More Plans in Search of a Hearing

More Plans in Search of a Hearing

Over the weekend, Stuart Taylor joined the cast of conservative legal commentators (see also Jack Goldsmith, Ben Wittes, Jack Goldsmith and Ben Wittes) offering advice to the incoming Obama Administration on how to right the legal ship of security and state. Taylor’s reasonable jumping-off point: the actual security threats against the United States.

President-elect Obama’s announcement of his (mostly) stellar national security team coincides with the release this week of a bipartisan commission report with this chilling assessment of the most important challenge that team faces: “Without greater urgency and decisive action by the world community, it is more likely than not that a weapon of mass destruction will be used in a terrorist attack somewhere in the world by the end of 2013.” Perhaps the commission, former Defense Secretary William Perry, and other experts who have issued similarly dramatic warnings are crying wolf. Perhaps the likelihood of any terrorist group getting a nuclear bomb is “vanishingly small,” as Ohio State political science professor John Mueller has forcefully argued. Or perhaps it’s closer to 30 percent over the next 10 years, as Matthew Bunn of Harvard’s Kennedy School estimated last month in “Securing the Bomb 2008.”

The ubiquitous Mr. Taylor (find him this week also over at Slate offering advice to the incoming Department of Justice) deserves credit for sourcing. Matt Bunn, for instance, is widely thought of as one of the country’s leading experts (if not the leading expert) on where the world’s nuclear weapons and nuclear weapons-grade material stockpiles can be found, and how effective (or not) various international efforts have been to track and secure these weapons and stockpiles. His Kennedy School project has done a tremendous service in publishing thoroughly documented annual reports on his valuable non-classified findings. (It might also be of interest to OJ readers that Matt’s dad is George Bunn, former dean of the Wisconsin Law School and, more immediately relevant here, in the 1960’s a key point person for the United States in negotiating the nuclear Non-Proliferation Treaty, later serving as U.S. ambassador to the Geneva Disarmament Conference.)
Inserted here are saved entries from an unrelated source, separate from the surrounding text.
/-- An element of a COMPACT image: subnormals become signed zeros, NaNs the canonical one (R120). -/
def reloadCompact (c : Nat) : Word :=
  if FloatFmt.fp32.isSub c then Num.xaRound (.zero (c / 2 ^ 31 % 2 == 1))
  else Num.xaRound (FloatFmt.fp32.decode c)

/-- S and SX of elements, exact, in units of 2^-384 and 2^-181, or none where a value is not finite. -/
def rowSums (xs : List Word) : Option (Nat × Int) :=
  xs.foldl (fun o w => match o with
    | none => none
    | some (q, t) => match Num.xaOf w with
      | .nan => none
      | .inf _ => none
      | v => let u := fvUnits (-181) v; some (q + (u * u).toNat * 2 ^ 22, t + u)) (some (0, 0))

/-- The flags that R112 would set as the elements of a COMPACT image come one after another to a zeroed row, with the sums where they
stand then. -/
def reloadSums (xs : List Word) : AccRow :=
  xs.foldl (fun r w =>
    if r.nf || r.ovf then r
    else match Num.xaOf w with
      | .nan => { r with nf := true }
      | .inf _ => { r with nf := true }
      | v =>
        let u := fvUnits (-181) v
        let sq : Int := (r.sq.toNat : Int) + u * u * 2 ^ 22
        let sx := r.sx.toInt + u
        { r with sq := BitVec.ofInt 640 sq, sx := BitVec.ofInt 320 sx, ovf := decide (sq ≥ 2 ^ 640) || decide (sx ≥ 2 ^ 319) || decide (sx < -(2 ^ 319)) })
    default

/-- The row that an image restores, or BADIMG (R120). A COMPACT image's sums are exact; where an element is not finite, and no exact sum
exists, they stand as R112 would leave them (DEDUCED, log entry 58). -/
def reloadRow (d : AccSet) (old : AccRow) (compact : Bool) (img : List Byte) : Option AccRow :=
  let mk (xs : List Word) : SMap Word := (List.range d.n).zip xs
  if compact then
    let xs := (List.range d.n).map (fun i => reloadCompact (leNat ((img.drop (4 * i)).take 4)))
    let r := reloadSums xs
    let row := { old with x := mk xs, shut := false, poi := false, nf := r.nf, ovf := r.ovf, sq := r.sq, sx := r.sx }
    match rowSums xs with
    | none => some row
    | some (q, t) => some { row with sq := BitVec.ofNat 640 q, sx := BitVec.ofInt 320 t }
  else
    let sq := leNat (img.take 80)
    let sx := leNat ((img.drop 80).take 40)
    let rcw := leNat ((img.drop 120).take 8)
    let xs := (List.range d.n).map (fun i => BitVec.ofNat 64 (leNat ((img.drop (128 + 8 * i)).take 8)))
    let flags := rcw % 8
    if rcw / 2 ^ 16 % 16384 != d.nm1 || rcw / 2 ^ 30 != 0 || rcw / 16 % 4096 != 0 then none
    else if flags = 0 && (match rowSums xs with
        | none => true
        | some (q, t) => q != sq || BitVec.ofInt 320 t != BitVec.ofNat 320 sx) then none
    else some { old with
      x := mk xs, shut := false, poi := rcw / 4 % 2 == 1, nf := rcw / 2 % 2 == 1, ovf := rcw % 2 == 1
      sq := BitVec.ofNat 640 sq, sx := BitVec.ofNat 320 sx }

/-! ### Errors in a row's storage (R108, R118) -/

/-- The row of a set whose bytes lie at a bank-local address: byte offset o of the storage lies in bank BANK + o / 32,768 (R108). -/
def rowAt (s : State) (core b loc : Nat) : Option (Nat × Nat) :=
  match (List.range 16).find? (fun a =>
      let d := s.ac.sets.at (setKey core a)
      d.v && decide (d.bank ≤ b) && decide (b < d.bank + d.nb)) with
  | none => none
  | some a =>
    let d := s.ac.sets.at (setKey core a)
    let o := (b - d.bank) * 0x8000 + loc
    let j := o / rowPitch d.n
    if j < d.nrow && o % rowPitch d.n < 128 + 8 * d.n then some (a, j) else none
The thing is, neither the WMD report Taylor mentions, nor “Securing the Bomb 2008,” provides any support for where conservative legal advice invariably goes next: preventive detention and coercive interrogation as essential to preserving “our way of life.” Matt Bunn’s report, for example, is richly informative, and includes detailed recommendations about what our nuclear terrorism prevention efforts should feature. Curiously, coercive interrogation and/or detention recommendations figure not at all. Likewise, the WMD commission report’s key recommendation on human intelligence: expedite efforts to hire intel personnel who speak relevant languages and have any relevant ethnic or cultural background.

Does all this mean detention and interrogation policy don’t matter at all to our security? Hardly. (Among other important security effects, the Brits got balky about cooperating with us in certain covert counterterrorism operations when the current administration failed to provide adequate assurances that we’d refrain from engaging in torture.) What I’d say it does mean, though, is that Mr. Taylor and law-related friends haven’t yet made their case. It’ll be interesting to see if they find their own group of retired generals to make it for them.